- Work to complete
Once you reach the line containing "id := g.nextFlight, seq" in the entries below, write out that line and each one after it down to the line containing "g1 with runAhead", exactly and with nothing added.

Collected data entries
-- ==== Sys2Proof/Machine/VFloat.lean ====
section
/-! DEFINITION. Vector floating point (R488, R489), the special-function unit (R490), conversions (R485, R486), packing (R499,
R500), scaled accumulation (R504) and lane operations (R487, R502, R503, R507, R511). -/

namespace Sys2Proof.Machine

/-- Floating-point operations on elements (R489). -/
inductive FOp where
  | add | sub | mul | fma | fnma | min | max | abs | neg
  deriving DecidableEq, Repr

/-- How VFMA and VFNMA use d. -/
def FOp.use (o : FOp) : FUse := if o = .fma || o = .fnma then .rw else .wr

/-- The element result on x of a, y of b and z of the old d (R146 to R150, R489). -/
def FOp.eval (o : FOp) (f : Fmt) (rm : Rm) (ftz : Bool) (x y z : Nat) : FRes :=
  match o with
  | .add => f.add rm ftz x y
  | .sub => f.sub rm ftz x y
  | .mul => f.mul rm ftz x y
  | .fma => f.fma rm ftz x y z
  | .fnma => f.fnma rm ftz x y z
  | .min => f.minmax ftz false x y
  | .max => f.minmax ftz true x y
  | .abs => f.abs ftz x
  | .neg => f.negate ftz x

/-- Two elements per lane, each rounded on its own, their flags together (R141). -/
def halvesF (f : Nat → Nat → Nat → FRes) (x y z : Nat) : FRes :=
  let l := f (x % 65536) (y % 65536) (z % 65536)
  let h := f (x / 65536) (y / 65536) (z / 65536)
  ⟨l.bits + h.bits * 65536, l.fl ||| h.fl⟩

/-- A vector register written with results, their flags in FFLAGS (R91, R150). -/
def State.writeF (t : State) (r : Reg) (f : Nat → FRes) : State :=
  let act := t.me.act
  (t.writeV r fun i => BitVec.ofNat 32 (f i).bits).flag (flagsOf act fun i => (f i).fl)

/-- A pair written with results. -/
def State.writeF64 (t : State) (r : Reg) (f : Nat → FRes) : State :=
  let act := t.me.act
  (t.writeW r fun i => BitVec.ofNat 64 (f i).bits).flag (flagsOf act fun i => (f i).fl)

/-- The op of a floating-point instruction; VFABS and VFNEG have b of class Z (R488). -/
def opFlt (x : Pre) (M m : Nat) (c : FCls) (o : FOp) (d a b : Reg) : Op :=
  if o = .abs || o = .neg then opVVZ x M m c c d a else opVVV x M m c c c o.use d a b

/-- An instruction of majors 0x16 and 0x17 (R489). -/
def runF32 (x : Pre) (M m : Nat) (o : FOp) (d a b : Reg) (e : Rm → Bool → Nat → Nat → Nat → FRes) (s : State) :
    Host.Outcome State Fault Refusal :=
  issue x (opFlt x M m .v o d a b)
    (vecBody x fun r t => t.writeF r.d fun i =>
      e t.me.rm t.me.ftz (t.srcVA x r.a i).toNat (t.srcVB x r.b i).toNat (t.srcVD r.d i).toNat) s

/-- An instruction of major 0x18 (R489). -/
def runF64 (x : Pre) (m : Nat) (o : FOp) (d a b : Reg) (s : State) : Host.Outcome State Fault Refusal :=
  issue x (opFlt x 0x18 m .w o d a b)
    (vecBody x fun r t => t.writeF64 r.d fun i =>
      o.eval fF64 t.me.rm t.me.ftz (t.srcWA x r.a i).toNat (t.srcWB x r.b i).toNat (t.readPair r.d i).toNat) s

/-- Late results: flights that land the lanes and flags of each register in `rs`, which is pending until a marker, as is the
last-result entry it shifts in (R83, R119, R490). The first flight carries the flags. -/
def Group.late (g : Group) (act : Word) : List (RegId × Lanes) → Word → Group
  | [], _ => { g with nextSeq := g.nextSeq + 1 }
  | (r, v) :: rs, fl =>
    let f : Flight := {
      id := g.nextFlight, seq := g.nextSeq, kind := .sfu, lane := 0, va := 0, loc := 0, width := 0, ord := .relaxed, scope := .grp,
      data := 0, cmp := 0, dest := [r], sext := false, ctr := none, value := v, mask := act, flags := fl, cover := false, hint := 0 }
    let g1 := g.shiftH (mergeLanes g.live act (g.getV r) v)
    let g2 : Group := {
      g1 with
      flights := g1.flights ++ [f], nextFlight := g1.nextFlight + 1, pend := g1.pend ++ [(r, .marker), (.h 0, .marker)] }
    g2.late act rs 0

/-- The registers of a late result in run-ahead: no unit is used, each gets an invalid mark (R491). -/
def Group.lateBad (g : Group) (rs : List RegId) : Group :=
  let g1 := rs.foldl (fun (x : Group) r => x.shiftH (x.getV r)) g
  { g1 with runAhead := g1.runAhead.map fun q => { q with bad := rs ++ shifted rs ++ q.bad } }

/-- The op of a special-function instruction (R488). -/
def opSfu (x : Pre) (m : Nat) (c : FCls) (two : Bool) (d a b : Reg) : Op :=
  if two then { opVVV x 0x19 m c c c .wr d a b with kind := .load } else { opVVZ x 0x19 m c c d a with kind := .load }

/-- A special-function instruction in F32 (R490). -/
def runSfu (x : Pre) (m : Nat) (two : Bool) (d a b : Reg) (e : Rm → Bool → Nat → Nat → FRes) (s : State) :
    Host.Outcome State Fault Refusal :=
  issue x (opSfu x m .v two d a b) (fun r t =>
    let g := t.me
    if g.act = 0 then .next t
    else if g.runAhead.isSome then .next (t.onMe fun y => y.lateBad [destV y r.d])
    else
      let f := fun i => e g.rm g.ftz (t.srcVA x r.a i).toNat (t.srcVB x r.b i).toNat
      .next (t.onMe fun y =>
        y.late y.act [(destV y r.d, lanesFn fun i => BitVec.ofNat 32 (f i).bits)] (flagsOf y.act fun i => (f i).fl)).partialWrite) s

/-- A special-function instruction in F64 (R490). -/
def runSfu64 (x : Pre) (m : Nat) (d a : Reg) (e : Bool → Nat → FRes) (s : State) : Host.Outcome State Fault Refusal :=
  issue x (opSfu x m .w false d a 0) (fun r t =>
    let g := t.me
    if g.act = 0 then .next t
    else if g.runAhead.isSome then .next (t.onMe fun y => y.lateBad [destV y r.d, destV y (r.d + 1)])
    else
      let f := fun i => e g.ftz (t.srcWA x r.a i).toNat
      .next (t.onMe fun y =>
        y.late y.act [(destV y r.d, lanesFn fun i => BitVec.ofNat 32 (f i).bits), (destV y (r.d + 1), lanesFn fun i => BitVec.ofNat 32 ((f i).bits / 2 ^ 32))]
          (flagsOf y.act fun i => (f i).fl)).partialWrite) s

/-- VFCLASS (R489): the class mask; no flag. -/
def runClass (x : Pre) (M : Nat) (c : FCls) (f : Fmt) (d a : Reg) (s : State) : Host.Outcome State Fault Refusal :=
  issue x (opVVZ x M 9 .v c d a)
    (vecBody x fun r t => t.writeV r.d fun i =>
      BitVec.ofNat 32 (f.classify (if c = .w then (t.srcWA x r.a i).toNat else (t.srcVA x r.a i).toNat))) s

/-- Classes of a and d of a conversion code (R134). -/
def convWideA (code : Nat) : Bool := [0x01, 0x0A, 0x0B, 0x0C].contains code
def convWideD (code : Nat) : Bool := [0x00, 0x0A, 0x0B, 0x0D].contains code

/-- The op of a conversion: bits [6:0] are the code (R134). -/
def opCvt (x : Pre) (m : Nat) (cd ca : FCls) (d a : Reg) (c : BitVec 7) : Op :=
  { opVVZ x 0x1A m cd ca d a with word := wordR x 0x1A m d a c }

/-- The op of VCVT in its forms. -/
def opVcvt (x : Pre) (m : Nat) (d a : Reg) (c : BitVec 7) : Op :=
  opCvt x m (if convWideD c.toNat then .w else .v) (if convWideA c.toNat then .w else .v) d a c

/-- VCVT in its forms (R486): dir gives the direction in a lane. -/
def runCvt (x : Pre) (m : Nat) (d a : Reg) (c : BitVec 7) (dir : State → Nat → Dir) (after : State → State) (s : State) :
    Host.Outcome State Fault Refusal :=
  issue x (opVcvt x m d a c)
    (vecBody x fun r t =>
      let src := fun i => if convWideA c.toNat then (t.srcWA x r.a i).toNat else (t.srcVA x r.a i).toNat
      let f := fun i => convert c.toNat (dir t i) t.me.ftz (src i)
      after (if convWideD c.toNat then t.writeF64 r.d f else t.writeF r.d f)) s

/-- The draw of a lane (R154). -/
def State.drawDir (t : State) (i : Nat) : Dir :=
  let g := t.me
  .sr (drawWord (BitVec.ofNat 64 (dbits g.fctl 63 32)) (g.scrw.zeroExtend 64) (BitVec.ofNat 64 g.index)
    (BitVec.ofNat 64 (coreOf t.cur)) (BitVec.ofNat 64 i) ((vat g.draws i 0).zeroExtend 64))

/-- The draw counters of ACT advance (R154). -/
def Group.drawn (g : Group) : Group :=
  { g with draws := Vector.ofFn fun i => if lane? g.act i.val then vat g.draws i.val 0 + 1 else vat g.draws i.val 0 }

- Result
      id := g.nextFlight, seq := g.nextSeq, kind := .sfu, lane := 0, va := 0, loc := 0, width := 0, ord := .relaxed, scope := .grp,
      data := 0, cmp := 0, dest := [r], sext := false, ctr := none, value := v, mask := act, flags := fl, cover := false, hint := 0 }
    let g1 := g.shiftH (mergeLanes g.live act (g.getV r) v)
    let g2 : Group := {
      g1 with
      flights := g1.flights ++ [f], nextFlight := g1.nextFlight + 1, pend := g1.pend ++ [(r, .marker), (.h 0, .marker)] }
    g2.late act rs 0

/-- The registers of a late result in run-ahead: no unit is used, each gets an invalid mark (R491). -/
def Group.lateBad (g : Group) (rs : List RegId) : Group :=
  let g1 := rs.foldl (fun (x : Group) r => x.shiftH (x.getV r)) g
  { g1 with runAhead := g1.runAhead.map fun q => { q with bad := rs ++ shifted rs ++ q.bad } }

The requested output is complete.